The settlement will reportedly involve a wide slate of regulators, including the Department of Justice, the SEC, the NASD and the NYSE, as well as state officials in New York, New Jersey and Massachusetts. The paper stated that a Prudential spokesperson declined to comment on the matter.
However, there has been much speculation that sources inside Eliot Spitzer's office have routinely tipped off the paper to settlements before providing information to other reporters and before making the settlements public.
The Prudential case will involve the settlement of allegations that it allowed brokers to make market-timing trades in mutual funds through its securities arm.
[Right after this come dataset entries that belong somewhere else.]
/-- The lanes of a load that a mask names are written; with the last of them the load is complete (R95, R157). A lane whose
bytes were poisoned keeps its contents, and the pack takes class 0x10 with the subcode its record holds (R399). Data land in the pack
and the position that the word was issued from, also where a regroup window has since moved the lane (DESIGN CHOICE, log 49: R41 does
not say whether data still outstanding follow their lane). -/
def State.loadLanes (s : State) (c : Crew) (o : PendOp) (lanes : W32) : State :=
  match o.kind with
  | .load dst regs tag data bad badAddr =>
    let now := o.left &&& lanes
    let good := now &&& ~~~bad
    let c := match c.pack? o.pack with
      | none => c
      | some k => c.setPack ((k.look (k.halfOfLanes now)).putV dst regs (lanesOf good) (fun j l => (data.read (32 * j + l)).toNat) fun _ => tag)
    let left := o.left &&& ~~~lanes
    if left != 0 then s.setCrew (c.setOp { o with left := left })
    else
      let s := ((s.setCrew c).opDone c.uid o.id).arrivedFor c.uid o.pack o.id
      if bad = 0 then s else s.asyncTrap c.uid o.pack (o.src.async 0x10 (bitsOf o.src.cause 7 0) badAddr)
  | .loadS dst data bad badAddr =>
    let c := match c.pack? o.pack with
      | none => c
      | some k => if bad then c else c.setPack { k with sreg := Store.write k.sreg dst data }
    let s := (s.setCrew c).opDone c.uid o.id
    if bad then s.asyncTrap c.uid o.pack (o.src.async 0x10 (bitsOf o.src.cause 7 0) badAddr) else s
  | .release at_ => if at_ ≤ s.cycle then s.opDone c.uid o.id else s
  | _ => s

/-- LOAD_COMPLETE (R157). -/
def execLoadComplete (crew op : Nat) (lanes : W32) (s : State) : Host.Outcome State Fault Refusal :=
  .next <|
    match s.crew? crew with
    | none => s
    | some c => match c.op? op with
      | none => s
      | some o => s.loadLanes c o lanes

/-! ### Split paths (R260, R261) -/

/-- The words that run after the one at a path's position in its clause, also in the iterations that a REP has left (R260). -/
def Clause.ahead (cl : Clause) (t : Path) : List Item :=
  cl.items.drop (t.pos + 1) ++
    match t.rep with
    | some r => if r.left ≤ 1 then [] else (cl.items.take (t.pos + 1)).drop r.first
    | none => []

/-- The two paths that a load splits its path into, in the cycle 64 cc after its issue (R260). A pack whose split path waits for its trap
handler is not split again (DEDUCED, log 20). -/
def splitPaths (s : State) (c : Crew) (k : Pack) (t : Path) (o : PendOp) (code : Code) (cl : Clause) : Option (Pack × List Path) :=
  let h := t.mask &&& o.lanes &&& ~~~o.left
  let m := t.mask &&& ~~~h
  if k.paths.length = 0 || (slotOf k.paths 1).isSome || k.halves.isSome || h = 0 || o.left = 0 || (cl.ahead t).any Item.stops
      || s.cycle != o.at_ + 64 then none
  else
    let t := { t with hold := none }
    let k := { k with halves := some { half := 1, tags := k.vtag, deads := k.dead, base := k.vtag } }
    let part (p : Nat) (r : Option Rep) : Path :=
      { t with mask := m, split := 2, pos := p, rep := r, inClause := false, resume := true, waitsOp := some o.id, ageFrom := o.at_,
               haltSlot := if t.atEntry then 1 else t.haltSlot }
    let both := match nextPos cl (t.pos + 1) t.rep with
      | some (p, r) => (k, [{ t with mask := h, split := 1, pos := p, rep := r }, part p r])
      | none =>
        let ps := [{ t with mask := h, split := 1 }, part cl.items.length none]
        let e := endClause s c { k with paths := ps } { t with mask := h, split := 1 } cl.hdr code.live (t.pc + cl.len) o.at_
        (e.1, [e.2, part cl.items.length none])
    let all := both.2 ++ k.paths.drop 1
    if c.dscap < depthOf all then none else some (both.1, all)

/-- Whether an LD word stands at a position (R260). -/
def Clause.isLd (cl : Clause) (p : Nat) : Bool :=
  match cl.items[p]? with
  | some (.word _ (.ok (.ld _))) => true
  | _ => false

/-- LOAD_SPLIT (R260). -/
def execLoadSplit (crew op : Nat) (s : State) : Host.Outcome State Fault Refusal :=
  .next <|
    match s.crew? crew with
    | none => s
    | some c =>
      match c.op? op with
      | none => s
      | some o =>
        match c.pack? o.pack, s.codeOf c with
        | some k, some code =>
          match k.paths.head? with
          | none => s
          | some t =>
            if t.hold != some op then s
            else match o.kind, code.clauseAt t.pc with
              | .load _ _ _ _ _ _, some cl =>
                match (if cl.isLd t.pos then splitPaths s c k t o code cl else none) with
                | none => s
                | some (k', ps) =>
                  let h := ps.getD 0 t
                  s.setCrew ((c.leftHeld k' { h with atEntry := t.atEntry && !h.atEntry }).setPack { k' with paths := ps })
              | _, _ => s
        | _, _ => s

/-- A half whose mate's lanes have all exited is a whole path again (R35, R261). -/
def Crew.lonely (c : Crew) (k : Pack) : Crew :=
  match k.paths.filter fun t => t.split != 0 with
  | [_] =>
    if k.paths.any fun t => t.split != 0 && t.mid then c
    else c.putPaths k.join (k.paths.map fun t => { t with split := 0 })
  | _ => c

/-- SPLIT_MERGE (R261); the continuing path takes the leaving record into its own (R177). -/
def execSplitMerge (crew pack : Nat) (s : State) : Host.Outcome State Fault Refusal :=
  .next <|
    match s.crew? crew with
    | none => s
    | some c =>
      match c.pack? pack with
      | none => s
      | some k =>
        match k.paths with
        | a :: b :: rest =>
          if a.split != 0 && b.split != 0 then
            if !a.inClause && !b.inClause && !b.resume && !a.resume && a.pc == b.pc then
              let t := { a.merge b with mask := a.mask ||| b.mask, split := 0, ageFrom := min a.ageFrom b.ageFrom }
              s.setCrew (c.putPaths k.join (t :: rest))
            else s
          else s.setCrew (c.lonely k)
        | _ => s.setCrew (c.lonely k)

/-! ### Regroup windows (R40, R41) -/

/-- The branch at which a path waits in a window. -/
def Env.ofBranch (s : State) (c : Crew) (k : Pack) : Option Env :=
  match k.paths.head?, s.codeOf c with
  | some t, some code =>
    match (code.clauseAt t.pc).bind fun cl => cl.items[t.pos]? with
    | some (.word _ (.ok (.brdRg f))) => Env.of { s with focus := ⟨c.uid, k.id, 0⟩ } 0x03 f
    | _ => none
  | _, _ => none

/-- A lane that takes part in a repacking: its pack, and where it goes, none for an exited lane. -/
structure Mover where
  pack : Nat
  dest : Option Nat

/-- Sorted by destination PC; exited lanes last, ties by PACKID (R41). -/
def Mover.before (a b : Mover) : Bool :=
  match a.dest, b.dest with
  | some x, some y => decide (x < y) || (x == y && decide (a.pack ≤ b.pack))
  | some _, none => true
  | none, some _ => false
  | none, none => decide (a.pack ≤ b.pack)

/-- The movers of a column, in their new order of packs. -/
def column (ms : List (Nat × W32 × W32)) (taken_ fall : Nat) (col : Nat) : List Mover :=
  sortBy Mover.before (ms.map fun m =>
    ⟨m.1, if m.2.1.getLsbD col then some (if m.2.2.getLsbD col then taken_ else fall) else none⟩)

/-- Cells of a store whose key modulo 32 is a column. -/
def columnOf {n : Nat} (st : Store n) (col : Nat) : Store n := st.filter fun c => c.1 % 32 == col

/-- The window closes: lanes are repacked within columns and every pack branches (R41); the registers that moved are to be written back
again (R51). -/
def State.closeWindow (s : State) (c : Crew) (w : Regroup) : State :=
  let ids := sortBy (fun (a b : Nat) => decide (a ≤ b)) (w.members.map (·.1))
  let packs := ids.filterMap c.pack?
  let envs := packs.filterMap (Env.ofBranch s c)
  match envs.head? with
  | none => s.setCrew { c with regroup := c.regroup.filter fun x => x.pc != w.pc }
  | some e0 =>
    let ms := packs.map fun k => (k.id, ((k.paths.head?).map (·.mask)).getD 0, ((assocGet w.members k.id)).getD 0)
    let cols := (List.range 32).map fun col => column ms e0.target e0.nextClause col
    let place (i : Nat) : List (Nat × Mover) := (List.range 32).filterMap fun col => ((cols.getD col [])[i]?).map fun m => (col, m)
    let v (id : Nat) : Pack := (c.pack? id).getD e0.k
    let new := (packs.zip (List.range packs.length)).map fun (x : Pack × Nat) =>
      let from_ := place x.2
      let vs := from_.flatMap fun y => columnOf (v y.2.pack).v y.1
      let prs := from_.flatMap fun y => columnOf (v y.2.pack).pred y.1
      let mask : W32 := from_.foldl (fun m y => if y.2.dest.isSome then setBits m y.1 y.1 1 else m) 0
      let taken : W32 := from_.foldl (fun m y => if y.2.dest = some e0.target then setBits m y.1 y.1 1 else m) 0
      let ps := x.1.paths.map fun (t : Path) => { t with mask := mask }
      ({ x.1 with v := Store.writes [] vs, pred := Store.writes [] prs, paths := ps, dirty := ~~~x.1.dead }, taken)
    let c := { c with regroup := c.regroup.filter fun x => x.pc != w.pc }
    let s := s.setCrew (new.foldl (fun (c : Crew) x => c.setPack x.1) c)
    new.foldl (fun s x =>
      match (s.crew? c.uid).bind fun c => (c.pack? x.1.id).bind fun k => Env.ofBranch s c k with
      | none => s
      | some e =>
        if e.t.mask = 0 then s.exitPaths (e.c.leftHeld e.k e.t) e.k []
        else
          let e := { e with act := x.2 }
          match e.overDeep with
          | t :: _ => { e with t := { e.t with window := false } }.trap t
          | [] => if x.2 = 0 then { e with flow := .goto e.nextClause }.retire else e.branch.retire) s

/-- REGROUP_WINDOW_CLOSE (R40, R41): REGROUPWIN cycles after it opened, when every live pack has joined, or at a save
(R57). -/
def execRegroupWindowClose (crew pc : Nat) (s : State) : Host.Outcome State Fault Refusal :=
  .next <|
    match s.crew? crew with
    | none => s
    | some c =>
      match c.regroup.find? fun w => w.pc == pc with
      | none => s
      | some w =>
        if decide (w.opened + c.regwin ≤ s.cycle) || c.saved || c.packs.all fun k => w.members.any fun m => m.1 == k.id then
          s.closeWindow c w
        else s

/-! ### Register claims (R48) -/

/-- The waiting claims: issue cycle, pack, path index and registers. -/
def Crew.claims (c : Crew) : List (Nat × Nat × Nat × Nat) :=
  c.packs.flatMap fun k => (List.range k.paths.length).filterMap fun i =>
    (k.paths[i]?).bind fun t => t.claim.map fun n => (t.heldFrom.getD 0, k.id, i, n)

/-- The claim to serve first: earliest issue, then lower PACKID. -/
def Crew.firstClaim (c : Crew) : Option (Nat × Nat × Nat × Nat) :=
  c.claims.foldl (fun b x => match b with
    | none => some x
    | some y => if x.1 < y.1 then some x else some y) none

/-- REGCLAIM_SERVE (R48). The limit of 256 holds at issue: two claims of one pack that wait together are both served, also when their sum
passes it (DESIGN CHOICE, log 59). -/
def execRegclaimServe (crew : Nat) (s : State) : Host.Outcome State Fault Refusal :=
  .next <|
    match s.crew? crew with
    | none => s
    | some c =>
      match c.firstClaim with
      | none => s
      | some (_, pack, i, n) =>
        if c.regpool < n then s
        else match c.pack? pack, s.codeOf c with
          | some k, some code =>
            let t := k.paths.getD i (Path.fresh 0 0 none 0)
            match code.clauseAt t.pc with
            | none => s
            | some cl =>
              let k := k.grant code.renilo n
              moveOn s { c with regpool := c.regpool - n } k { t with claim := none, heldFrom := none } i code cl t.mask .fall
          | _, _ => s

/-! ### Timeouts -/

/-- Cycles after which a port, a claim, a Flask or a callable times out. -/
def waitLimit : Nat := 2 ^ 20

/-- The word at which a path of a pack stands, as a word at issue. -/
def State.wordAt (s : State) (c : Crew) (k : Pack) (i : Nat) : Option Env :=
  match k.paths[i]?, s.codeOf c with
  | some t, some code =>
    match (code.clauseAt t.pc).bind fun cl => cl.items[t.pos]? with
    | some (.word _ (.ok ins)) =>
      match ins.word? with
      | some (m, f) => Env.of { s with focus := ⟨c.uid, k.id, i⟩ } m f
      | none => none
    | _ => none
  | _, _ => none

/-- REGISTER_CLAIM_TIMEOUT (R48, R403). -/
def execRegisterClaimTimeout (crew : Nat) (s : State) : Host.Outcome State Fault Refusal :=
  .next <|
    match s.crew? crew with
    | none => s
    | some c =>
      match c.firstClaim with
      | none => s
      | some (from_, pack, i, _) =>
        if from_ + waitLimit ≤ s.cycle then
          match (c.pack? pack).bind fun k => s.wordAt c k i with
          | some e => e.trap { cls := 0x11 }
          | none => s
        else s

/-- The first port, in the order of R113, that has no entry for the word. -/
def Env.emptyPort (e : Env) : Option Nat :=
  match e.ctx? with
  | none => none
  | some ctx =>
    (e.portsNamed.foldl (fun (acc : State × Option Nat) x =>
      if acc.2.isSome then acc
      else match acc.1.popPort e.c.uid ctx (e.c.port x.2.2) with
        | .ok none => (acc.1, some x.2.2)
        | .ok (some (s, _)) => (s, none)
        | .error _ => acc) (e.flush, none)).2

/-- The path that waits in a PC slot of a pack: one that a handler found held keeps the slot it had then (R375, R376). -/
def Pack.waitingAt (k : Pack) (slot : Nat) : Option Nat :=
  (List.range k.paths.length).find? fun i =>
    let t := k.paths.getD i (Path.fresh 0 0 none 0)
    t.isHeld && (slotOf k.paths i == some slot || (t.atEntry && t.haltSlot == slot))

/-- QUEUE_PORT_TIMEOUT (R184, R393, R403): the path in a PC slot has been held at an empty port, or in QPUSH at a full one,
for 2^20 cycles. -/
def execQueuePortTimeout (crew pack slot : Nat) (s : State) : Host.Outcome State Fault Refusal :=
  .next <|
    match s.crew? crew with
    | none => s
    | some c =>
      match c.pack? pack with
      | none => s
      | some k =>
        match k.waitingAt slot with
        | none => s
        | some i =>
          let t := k.paths.getD i (Path.fresh 0 0 none 0)
          match t.hold.bind c.op? with
          | some o =>
            match o.kind with
            | .qpush port _ =>
              if o.at_ + waitLimit ≤ s.cycle then
                s.crewFault crew { o.src with cause := o.src.cause ||| BitVec.ofNat 64 (0x1200 + port) }
              else s
            | _ => s
          | none =>
            match t.heldFrom, s.wordAt c k i with
            | some from_, some e =>
              match e.emptyPort with
              | some q => if t.claim.isNone && decide (from_ + waitLimit ≤ s.cycle) then e.trap { cls := 0x12, sub := q } else s
              | none => s
            | _, _ => s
The firm would be the first major broker-dealer, or wirehouse, to settle allegations that its brokers timed third-party funds.
It has reportedly agreed to pay some $600 million in fines and restitution to avoid criminal prosecution in the matter.
Prudential was tied to the scandals in 2003 when Massachusetts' Secretary of State William Galvin's office filed civil charges against five former Prudential Securities brokers in one of the brokerage firm's Boston office. The branch manager was also charged in the civil matter. That complaint alleged that the brokers allowed their investors to make more than $1.3 billion of market-timing trades in mutual funds from more than 50 fund families.
The reps allegedly altered their clients account information and other identifying information in order to hide the trades from the fund firms even after the fund firms attempted to stop the brokers' trades.